Papers Explained 228: Direct Judgement Preference Optimization

5 min readOct 10, 2024

This study investigates the idea of learning from both positive and negative data with preference optimization to enhance the evaluation capabilities of LLM judges across an array of different use cases by employing three approaches (Chain-of-Thought Critique, Standard Judgement and Response Deduction) to collect the preference pairs for different use cases (single rating, pairwise comparison and classification).

Method

Previous studies focus on supervised fine-tuning, where the generative judge is trained on positive evaluation examples with correct judgments, annotated by either humans or powerful language models like GPT-4. However, SFT for boosting the reasoning capability of a language model can be suboptimal for the following reasons.

The judge only learns to imitate the reasoning form from the positive examples but not necessarily the underlying reasoning skills for deriving the right judgment.
Since the model does not explicitly learn to avoid generating negative examples with incorrect judgments, the probability of negative examples could also increase along the positive examples during SFT.

Hence, three types of positive and negative examples are proposed to improve the capability of generative judges from different perspectives.

Chain-of-Thought Critique, which aims to improve the reasoning capability
Standard Judgement, which aims to provide direct supervision for producing the correct judgment;
Response Deduction, which aims to further enhance the understanding of good/bad responses in hindsight.

The preference data curation and training pipeline.

Chain-of-Thought Critique

Given an evaluation protocol p, a task input i and a response r from another model to be evaluated (or a response pair {ra,rb} for pairwise comparison) as input x ∈ X, the judge is trained to generate a free-text evaluation y = {c,j} ∈ Y. The evaluation consists of (1) a Chain-of-Thought (CoT) critique c that provides a detailed analysis of the response(s) and (2) a final judgment j, which could be a single score, a preference over {ra , rb }, or a classification result.

Standard Judgement

In the CoT critiques, only a few important tokens determine the final judgment while the remaining tokens improve flow of speech and coherence. Thus, the relatively long output sequence may dilute the training signal for these crucial tokens, leading to poor judgment supervision and sub-optimal alignment with human preferences. To mitigate this, the model is trained to generate standard judgements without the CoT critiques as well.

Response Deduction

Response Deduction is an auxiliary task to help enhance the understanding of what both good and bad responses should look like. In this task, the judge is given as input the original evaluation protocol p, a task input i, and the CoT critique {c, j} that matches the ground-truth given by the teacher model. Besides that, an instruction is provided to deduce the original response(s) based on the CoT critique. Then the judge is trained to generate the original response(s) y = r (or y = {ra,rb}). It is found that such a reverse task helps the model to understand the evaluation task in hindsight, and its effectiveness is validated in experiments.

Experimental Setup

The training data sources are human-annotated datasets and synthetically generated data. To obtain preference data, a strong teacher model (Llama-3.1–70B-Instruct) is prompted to generate high-quality preference data DCoT. Standard judgment preference DStd is obtained by removing the CoT critiques from DCoT. Weaker models are used to generate deduced responses as negative examples. In total, 680K preference pairs are collected, with a ratio of 70%:15%:15% for D_CoT, D_Std, and D_Ded.

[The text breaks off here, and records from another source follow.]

-- ==== Sys2Proof/Machine/Domains.lean ====
section
/-! DEFINITION. `SAFE` causes, power domains, calibration and engine resets (R41, R42, R80, R81, R85, R499–R504). -/

namespace Sys2Proof.Machine

/-! ### `SAFE` (R64, R65, R69) -/

/-- The causes present (R64): bit 0 a junction, bit 1 the case, bit 2 the input power. An injected condition counts where it acts
(R497). -/
def safeCausesNow (s : State) : Nat :=
  (if (List.range 27).any fun d => acting s (0x80 + d) then 1 else 0) + (if acting s 5 then 2 else 0) + (if acting s 6 then 4 else 0)

/-- A real condition is among the causes; else injection alone makes them. -/
def safeCauseReal (s : State) : Bool :=
  ((List.range 27).any fun d => (s.source (0x80 + d)).real) || (s.source 5).real || (s.source 6).real

/-- Bring THERM_N, the grace timer and the module state up to date with the causes (R64, R66, R69). In `SAFE` THERM_N is released on
leaving it (R67). -/
def thermJudge (s : State) : State :=
  let c := safeCausesNow s
  let s := { s with pins := { s.pins with thermN := c = 0 && !s.boot.tripped && s.boot.st != ModState.safe } }
  if c = 0 then { s.setN Od.graceElapsed 0 with thermal := {} }
  else if s.boot.st = .ready || s.boot.st = .traffic then
    let t := (s.enter .safe).bump Od.safeEntries
    { t with boot := { t.boot with safeInj := !safeCauseReal s } }
  else { s with boot := { s.boot with safeInj := s.boot.safeInj && !safeCauseReal s } }

/-! ### Where a detector lies (R501) -/

/-- The domains that hold the detectors of a die (R63); none for MG. -/
def dieDomains (d : Nat) : List Nat :=
  if d < 8 then [domPort d]
  else if d < 16 then [domPort (d - 8)]
  else if d < 18 then [domHalf (2 * (d - 16)), domHalf (2 * (d - 16) + 1)]
  else if d < 22 then (List.range 8).map fun i => domLaneGroup (8 * (d - 18) + i)
  else if d = 22 then []
  else [domStack (d - 23)]

/-- The domains that hold a source's unit; none where it is on MG. -/
def srcDomains (s : State) (x : Nat) : List Nat :=
  if 0x10000 ≤ x then [domHalf 0]
  else if 0x60 ≤ x ∧ x < 0x80 then dieDomains (x - 0x60)
  else if 0x80 ≤ x ∧ x < 0xA0 then dieDomains (x - 0x80)
  else if 0xC0 ≤ x ∧ x < 0xC8 then [domPort (x - 0xC0)]
  else if x < 0x200 then []
  else if x < 0x300 then [domPort (srcUnit x)]
  else if x < 0x800 then []
  else if x < 0x1000 then [domEngine (srcUnit x)]
  else if x < 0x2000 then [domLaneGroup (srcUnit x / 32)]
  else
    let t := srcUnit x
    if (x - 0x2000) % 16 < 3 then [domHalf (clientHalf s t)]
    else if s.nat (Od.workCarrier t) < 64 then [domHalf (s.nat (Od.workCarrier t) / 16)] else []

/-- Every domain of a source's unit is down. -/
def srcDown (s : State) (x : Nat) : Bool :=
  let ds := srcDomains s x
  !ds.isEmpty && ds.all fun d => !s.domUp d

/-- `CARRIER_SHED` alone stays, until its engine is powered up (R501). -/
def srcStays (x : Nat) : Bool := decide (0x800 ≤ x ∧ x < 0x1000) && (x - 0x800) % 32 = 17

/-- An injector returns to idle, and releases its condition (R496, R498). -/
def injectorIdle (s : State) (j : Nat) : State :=
  let x := s.injector j
  let s := ((s.setInjector j {}).setN (Od.injectState j) 0).setN (Od.injectCommand j) 0
  if x.holding then (s.endCond x.src true).overflowCheck else s

/-- A domain is down: the real conditions of the sources whose detectors lie in it end, and injectors that act on its units stop
(R501, R504). -/
def domainSourcesEnd (s : State) (d : Nat) : State :=
  let s := (s.injectors.map (·.1)).foldl (fun s j =>
    let x := (s.injector j).src
    if s.nat (Od.injectState j) = 1 && s.nat (Od.injectScope j) = 1 && (srcDomains s x).contains d && srcDown s x then injectorIdle s j else s) s
  thermJudge ((s.sources.map (·.1)).foldl (fun s x =>
    if (srcDomains s x).contains d && srcDown s x && !srcStays x then s.clearCond x else s) s)

/-! ### Powering down (R41, R42, R499–R501) -/

/-- A tray, a hub carrier or a running channel uses a region on stack `x`. -/
def stackInUse (s : State) (x : Nat) : Bool :=
  delayRegionOn s x || (anyHub s && !((s.runs x).isEmpty && (s.runs (4 + x)).isEmpty))
    || (List.range 32).any fun c => s.nat (Od.dmaState c) = 1
        && (dmaDestStack s c = x || (s.nat (Od.sourceKind c) = 6 && crStack s (s.nat (Od.sourceInstance c)) = x))

/-- The domain is needed by another that is not down, or is in use (R41). -/
def downRefused (s : State) (d : Nat) : Bool :=
  let on (e : Nat) : Bool := s.nat (Od.powerState e) != 0
  if d < 64 then false
  else if d < 72 then (List.range 8).any fun j => on (8 * (d - 64) + j)
  else if d < 104 then false
  else if d < 108 then
    let h := d - 104
    (List.range 8).any (fun i => on (domLaneGroup (8 * h + i))) || on (domPort (2 * h)) || on (domPort (2 * h + 1)) || (h = 0 && anyHub s)
  else stackInUse s (d - 108)

/-- The domain that a domain requires (R41). -/
def requiredDomain (d : Nat) : Option Nat :=
  if d < 64 then some (domPort (d / 8))
  else if d < 72 then some (domHalf ((d - 64) / 2))
  else if d < 104 then some (domHalf ((d - 72) / 8))
  else none

/-- A power-down starts (steps 1 and 2 of R500). A calibration of the engine is abandoned (R503), and while the module calibrates the
engine's mark is (R69). -/
def powerDownStart (s : State) (d : Nat) (shed : Bool) : State :=
  let s := ((s.setN (Od.powerState d) 3).bump (Od.powerDowns d)).setDomain d { changeAt := s.uptime, byShed := shed }
  let s := dmaPowerDown s d
  if d < 64 then
    let s := commitAborted s d
    let e := s.engine d
    let s := s.setEngine d { e with resetting := false, calStep := 0, shed := shed }
    let s := if s.nat (Od.calState d) = 1 || s.boot.st = .calibrate then setCalState s d 0 else s
    let s := (s.setN (Od.recalibrate d) 0).setN (Od.engineReset d) 0
    goDark (rxStop s d) d
  else s

/-- A carrier is shed (R66). One that is already down, or that a host power-down takes down, is passed over: answers whether it was
shed. -/
def shedCarrier (s : State) (n : Nat) : Bool × State :=
  let p := s.nat (Od.powerState n)
  if (p = 1 || p = 2) && !(s.domain n).waiting then
    let s := powerDownStart (s.setN (Od.powerCommand n) 0) n true
    (true, (s.setEngine n { s.engine n with shedInj := !safeCauseReal s }).raise (srcCarrier n 17))
  else (false, s)

/-- What a mapping-die half loses (R41): the queues of its members, and in half A of MD0 the hot cache. -/
def halfDown (s : State) (h : Nat) : State :=
  let s := (s.members.map (·.1)).foldl (fun s t => if clientHalf s t = h then s.setMember t {} else s) s
  if h = 0 then hotLost s else s

/-- The units of a domain stop. -/
def domainDown (s : State) (d : Nat) : State :=
  if d < 64 then
    let s := hubStop s d
    let e := s.engine d
    let s := s.setB (Od.trayMapMismatch d) false
    traysRefresh (s.setEngine d { e with sieveStart := 0, tune := { lastApplied := e.tune.lastApplied }, front := { lineHeld := e.front.lineHeld, lineWaits := e.front.lineWaits, unlocked := e.front.unlocked, txResponse := e.front.txResponse } }) d
  else if d < 72 then probeEnd (monitorStop s (d - 64)) (d - 64)
  else if d < 104 then laneGroupDown s (d - 72)
  else if d < 108 then halfDown s (d - 104)
  else s

/-- A domain is down (steps 3 to 5 of R500). -/
def execPowerDownDone (d : Nat) (s : State) : Out :=
  onUnit (d < 112) s fun s =>
    if s.nat (Od.powerState d) != 3 then s else
    let x := s.domain d
    let s := dmaPoweredDown s d
    let s := (s.setN (Od.powerState d) 0).setN (Od.lastPowerMicros d) (min (s.uptime - x.changeAt) 4294967295)
    let s := (s.setN (Od.powerCommand d) 0).setDomain d {}
    domainSourcesEnd (domainDown s d) d

/-- `PowerCommand` code 1. -/
def powerDown (d : Nat) (s : State) : Status × State :=
  if !s.running then (.state, s)
  else match s.nat (Od.powerState d) with
    | 0 => (.ok, s)
    | 2 =>
      if (s.domain d).waiting then (.busy, s)
      else if downRefused s d then (.state, s)
      else
        let s := s.setN (Od.powerCommand d) 1
        if d < 64 && (s.engine d).resetting then (.ok, s.setDomain d { s.domain d with waiting := true })
        else (.ok, powerDownStart s d false)
    | _ => (.busy, s)

def execPowerDown (k d : Nat) (s : State) : Out :=
  .next (hostCmd s k (Od.powerCommand d) 1 (powerDown d))

/-! ### Powering up (R499, R502, R503) -/

/-- `PowerCommand` code 2. -/
def powerUp (d : Nat) (s : State) : Status × State :=
  if !s.running || s.boot.st = .safe then (.state, s)
  else match s.nat (Od.powerState d) with
    | 0 =>
      (match requiredDomain d with
        | some r => if !s.domUp r then (.state, s) else
            (.ok, ((s.setN (Od.powerCommand d) 2).setN (Od.powerState d) 1).setDomain d { changeAt := s.uptime })
        | none => (.ok, ((s.setN (Od.powerCommand d) 2).setN (Od.powerState d) 1).setDomain d { changeAt := s.uptime }))
    | 2 => if (s.domain d).waiting then (.busy, s) else (.ok, s)
    | _ => (.busy, s)

def execPowerUp (k d : Nat) (s : State) : Out :=
  .next (hostCmd s k (Od.powerCommand d) 2 (powerUp d))

/-- What runs again in a calibrated engine: a carrier in service acquires cold and ramps (R502). -/
def engineRuns (s : State) (n : Nat) : State :=
  if s.nat (Od.calState n) != 2 then s else
  let s := if s.nat (Od.lineState n) = 0 then
      (s.setCond (srcCarrier n 0) true).setFront n { s.front n with lineHeld := true, lineWaits := true } else s
  if inService s n then carrierStart s n else launchJudge s n

/-- A domain is up (R502). At the end of `BOOT` engines go to `CALIBRATE` instead (R503). -/
def domainUp (s : State) (d : Nat) (boot : Bool) : State :=
  let s := (s.setN (Od.powerState d) 2).setN (Od.lastPowerMicros d) (min (s.uptime - (s.domain d).changeAt) 4294967295)
  let s := (s.setN (Od.powerCommand d) 0).setDomain d {}
  if d < 64 then
    let s := (s.setEngine d { s.engine d with shed := false, shedInj := false }).clearCond (srcCarrier d 17)
    let s := restartBlocks (skewJudge (dcRestart s d) d) d
    if boot || s.nat (Od.calState d) = 0 then calStart s d 1
    else heldRelease (engineRuns (s.setCond (srcCarrier d 16) (s.nat (Od.calState d) = 4)) d) d
  else if d < 72 then
    let p := d - 64
    let s := (List.range 8).foldl (fun s j => (s.setFront (8 * p + j) { s.front (8 * p + j) with unlocked := true }).setB (Od.biasLocked (8 * p + j)) false) s
    monitorStart s p
  else if d < 104 then laneGroupUp s (d - 72)
  else if d < 108 then ((clientTrays s).filter fun t => clientHalf s t = d - 104).foldl clientJudge s
  else s

def execPowerUpDone (d : Nat) (s : State) : Out :=
  onUnit (d < 112) s fun s => if s.nat (Od.powerState d) != 1 || !s.running then s else domainUp s d false

/-! ### Calibration (R80, R81, R503) -/

/-- `CALIBRATE` ends once no powered engine calibrates; a cause present then makes the module `SAFE` at once (R69, R72, R73). A sequence
that PWR_EN has stopped goes no further (R74). A carrier that was enabled during `CALIBRATE` is in service then: it takes the module on
to `TRAFFIC`, and its launch may rise (R72, R74). -/
def readyJudge (s : State) : State :=
  if s.boot.st != .calibrate || s.boot.step != .calibration || (List.range 64).any (fun n => s.engineUp n && s.nat (Od.calState n) = 1) then s else
  let s := s.setN Od.calibrateMillis ((s.uptime - s.boot.enteredAt) / 1000)
  let s := { s.enter .ready with boot := { (s.enter .ready).boot with step := .none } }
  let s := trafficJudge ((List.range 64).foldl heldRelease (thermJudge s))
  (List.range 64).foldl launchJudge s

Three models are trained: Llama-3.1–8B-Instruct, NeMo-Instruct-12B, and Llama-3.1–70B-Instruct, yielding SFR-LLaMA-3.1–8B-Judge, SFR-NeMo-12B-Judge, SFR-LLaMA-3.1–70B-Judge, respectively, by employing the DPO training objective. SFT loss is also added in addition to DPO loss.

Evaluation

Evaluation Suite

Consists of seven pairwise comparison benchmarks, four single rating benchmarks, and two classification benchmarks, assessing model performance in various judgment scenarios.

Pairwise comparisons: Datasets like RewardBench, InstruSum, Auto-J, HHH, LFQA, EvalBiasBench, and PreferenceBench are used to assess model performance in reward modeling, summarization, safety, and more.
Single ratings: BiGGen Bench, FLASK, MT Bench, and FeedbackBench evaluate generation, reasoning, and tool usage across multiple models.
Classification: LLM-AggreFact and InfoBench are used for coarse and fine-grained classification tasks.

Comparison Models

Performance compared with baselines like Prometheus 2, Prometheus 2 BGB, Llama-3-OffsetBias, Skywork-Critic-Llama-3.1, Auto-J, and OpenAI’s GPT-4o and GPT-4o-mini.

Performance

SFR-Judge models outperform other models across 10 out of 13 benchmarks.
SFR-LLaMA-3.1–70B-Judge is the highest-performing model on five of seven pairwise benchmarks.
SFR models consistently outperform GPT-4o and other specialized judge models on classification tasks like LLM-AggreFact and InfoBench.